(Source records)
--- --- ---

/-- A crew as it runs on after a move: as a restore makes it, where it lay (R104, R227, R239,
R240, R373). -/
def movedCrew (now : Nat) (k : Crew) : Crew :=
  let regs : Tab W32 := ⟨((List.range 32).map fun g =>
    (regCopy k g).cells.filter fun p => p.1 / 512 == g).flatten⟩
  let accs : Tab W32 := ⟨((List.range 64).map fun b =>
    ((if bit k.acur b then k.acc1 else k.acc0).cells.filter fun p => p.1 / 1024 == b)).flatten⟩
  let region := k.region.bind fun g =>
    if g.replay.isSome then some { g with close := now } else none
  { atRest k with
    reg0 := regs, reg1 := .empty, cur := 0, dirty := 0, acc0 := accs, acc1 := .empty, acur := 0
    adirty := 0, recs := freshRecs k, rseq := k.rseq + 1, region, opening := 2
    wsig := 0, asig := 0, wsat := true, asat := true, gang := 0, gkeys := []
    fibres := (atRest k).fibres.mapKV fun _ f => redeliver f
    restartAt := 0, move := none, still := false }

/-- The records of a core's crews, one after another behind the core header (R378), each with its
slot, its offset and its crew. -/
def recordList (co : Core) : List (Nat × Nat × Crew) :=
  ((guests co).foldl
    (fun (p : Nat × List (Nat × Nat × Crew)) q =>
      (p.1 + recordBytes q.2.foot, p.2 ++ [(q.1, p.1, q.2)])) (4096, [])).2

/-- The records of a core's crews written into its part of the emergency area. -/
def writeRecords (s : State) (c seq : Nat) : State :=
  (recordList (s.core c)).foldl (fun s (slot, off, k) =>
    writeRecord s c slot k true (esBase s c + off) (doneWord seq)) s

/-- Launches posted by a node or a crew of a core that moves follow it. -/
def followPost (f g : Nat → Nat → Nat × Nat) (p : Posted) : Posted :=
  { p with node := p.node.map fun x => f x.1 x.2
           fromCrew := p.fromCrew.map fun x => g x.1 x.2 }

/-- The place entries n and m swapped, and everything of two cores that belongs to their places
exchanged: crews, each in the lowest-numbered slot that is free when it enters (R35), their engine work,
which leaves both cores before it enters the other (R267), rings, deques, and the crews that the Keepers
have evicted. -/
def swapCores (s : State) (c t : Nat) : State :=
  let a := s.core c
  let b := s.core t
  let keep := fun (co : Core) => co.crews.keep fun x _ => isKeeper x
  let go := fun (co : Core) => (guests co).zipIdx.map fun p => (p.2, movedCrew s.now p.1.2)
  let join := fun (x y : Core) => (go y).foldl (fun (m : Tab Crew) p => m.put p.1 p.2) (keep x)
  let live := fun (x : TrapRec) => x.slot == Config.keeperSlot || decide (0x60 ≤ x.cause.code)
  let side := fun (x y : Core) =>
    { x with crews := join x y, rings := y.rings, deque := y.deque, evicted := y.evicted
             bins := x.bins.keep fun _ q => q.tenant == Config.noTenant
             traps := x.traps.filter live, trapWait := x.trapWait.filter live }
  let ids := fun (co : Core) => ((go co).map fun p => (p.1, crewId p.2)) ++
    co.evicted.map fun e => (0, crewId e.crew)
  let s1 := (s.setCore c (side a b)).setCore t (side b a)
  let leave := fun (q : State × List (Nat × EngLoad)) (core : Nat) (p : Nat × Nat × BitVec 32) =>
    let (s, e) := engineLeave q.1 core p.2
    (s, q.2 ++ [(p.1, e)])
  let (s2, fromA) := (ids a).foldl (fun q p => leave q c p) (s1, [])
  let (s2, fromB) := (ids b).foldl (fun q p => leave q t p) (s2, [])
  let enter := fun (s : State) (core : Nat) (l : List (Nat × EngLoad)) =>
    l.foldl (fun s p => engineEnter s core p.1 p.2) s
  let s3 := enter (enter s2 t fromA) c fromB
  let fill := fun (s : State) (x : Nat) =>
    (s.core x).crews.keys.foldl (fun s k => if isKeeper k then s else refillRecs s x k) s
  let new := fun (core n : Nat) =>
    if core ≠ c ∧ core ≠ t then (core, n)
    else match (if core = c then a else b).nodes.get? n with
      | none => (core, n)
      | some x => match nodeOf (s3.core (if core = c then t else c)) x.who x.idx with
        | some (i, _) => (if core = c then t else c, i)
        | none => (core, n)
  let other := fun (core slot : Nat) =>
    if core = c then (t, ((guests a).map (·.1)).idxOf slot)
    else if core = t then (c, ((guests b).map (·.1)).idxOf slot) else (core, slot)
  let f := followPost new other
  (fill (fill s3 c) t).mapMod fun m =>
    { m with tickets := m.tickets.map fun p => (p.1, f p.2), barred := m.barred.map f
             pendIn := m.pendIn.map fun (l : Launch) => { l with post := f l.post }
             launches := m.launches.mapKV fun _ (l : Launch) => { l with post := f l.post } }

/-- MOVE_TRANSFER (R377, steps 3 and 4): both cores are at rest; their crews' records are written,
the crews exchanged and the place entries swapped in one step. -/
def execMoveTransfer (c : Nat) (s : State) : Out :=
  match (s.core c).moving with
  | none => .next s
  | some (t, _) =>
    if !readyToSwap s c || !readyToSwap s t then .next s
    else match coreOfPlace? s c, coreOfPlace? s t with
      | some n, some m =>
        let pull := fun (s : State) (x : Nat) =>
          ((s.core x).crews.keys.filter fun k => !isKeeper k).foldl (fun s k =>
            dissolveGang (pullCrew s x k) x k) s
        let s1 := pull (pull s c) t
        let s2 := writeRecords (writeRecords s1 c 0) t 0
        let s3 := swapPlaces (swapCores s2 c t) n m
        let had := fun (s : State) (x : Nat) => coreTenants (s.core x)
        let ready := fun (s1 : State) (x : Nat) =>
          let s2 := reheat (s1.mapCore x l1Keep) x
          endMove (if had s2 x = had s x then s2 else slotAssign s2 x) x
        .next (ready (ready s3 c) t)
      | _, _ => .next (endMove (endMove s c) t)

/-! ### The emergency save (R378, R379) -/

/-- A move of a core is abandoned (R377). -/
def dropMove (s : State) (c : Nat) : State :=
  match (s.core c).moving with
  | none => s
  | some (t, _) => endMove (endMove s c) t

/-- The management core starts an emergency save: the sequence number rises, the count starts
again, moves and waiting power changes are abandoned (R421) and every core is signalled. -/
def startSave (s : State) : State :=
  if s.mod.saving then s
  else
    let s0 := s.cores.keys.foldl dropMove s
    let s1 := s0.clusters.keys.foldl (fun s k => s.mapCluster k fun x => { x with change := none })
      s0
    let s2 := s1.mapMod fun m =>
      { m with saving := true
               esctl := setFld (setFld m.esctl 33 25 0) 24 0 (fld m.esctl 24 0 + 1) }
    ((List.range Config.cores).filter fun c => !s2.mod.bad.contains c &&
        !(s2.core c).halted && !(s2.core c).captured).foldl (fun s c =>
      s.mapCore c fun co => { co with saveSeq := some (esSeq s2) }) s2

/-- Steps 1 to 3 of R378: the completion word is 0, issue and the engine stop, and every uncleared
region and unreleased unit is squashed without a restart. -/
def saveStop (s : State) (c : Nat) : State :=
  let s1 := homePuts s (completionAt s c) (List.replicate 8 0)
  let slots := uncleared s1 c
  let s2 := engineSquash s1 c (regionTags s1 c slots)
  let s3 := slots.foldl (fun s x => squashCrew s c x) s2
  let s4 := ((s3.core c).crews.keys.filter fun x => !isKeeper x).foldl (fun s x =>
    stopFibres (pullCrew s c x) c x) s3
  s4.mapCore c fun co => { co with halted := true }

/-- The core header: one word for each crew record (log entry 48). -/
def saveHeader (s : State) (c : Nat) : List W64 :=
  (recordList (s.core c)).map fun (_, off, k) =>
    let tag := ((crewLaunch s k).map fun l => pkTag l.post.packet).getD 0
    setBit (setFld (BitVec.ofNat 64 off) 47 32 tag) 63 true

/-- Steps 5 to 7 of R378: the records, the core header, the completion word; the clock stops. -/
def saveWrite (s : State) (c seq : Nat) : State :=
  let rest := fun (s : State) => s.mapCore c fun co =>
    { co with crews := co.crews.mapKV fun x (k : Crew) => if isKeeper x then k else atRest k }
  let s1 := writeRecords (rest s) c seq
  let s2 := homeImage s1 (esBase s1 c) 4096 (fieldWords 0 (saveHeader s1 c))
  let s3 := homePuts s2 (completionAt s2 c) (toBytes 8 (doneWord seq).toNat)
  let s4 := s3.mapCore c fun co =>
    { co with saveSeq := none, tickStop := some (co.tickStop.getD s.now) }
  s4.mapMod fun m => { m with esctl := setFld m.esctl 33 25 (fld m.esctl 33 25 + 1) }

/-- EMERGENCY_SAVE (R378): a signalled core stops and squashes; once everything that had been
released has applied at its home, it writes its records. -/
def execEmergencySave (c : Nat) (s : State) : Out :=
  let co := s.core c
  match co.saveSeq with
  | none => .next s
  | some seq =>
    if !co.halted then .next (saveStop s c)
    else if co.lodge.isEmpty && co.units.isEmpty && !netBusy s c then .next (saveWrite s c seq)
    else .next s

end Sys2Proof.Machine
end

--- --- ---

→ **Task description**
Look through the data and show every line containing "idxOf".

→ **Result of this task**
    if core = c then (t, ((guests a).map (·.1)).idxOf slot)
    else if core = t then (c, ((guests b).map (·.1)).idxOf slot) else (core, slot)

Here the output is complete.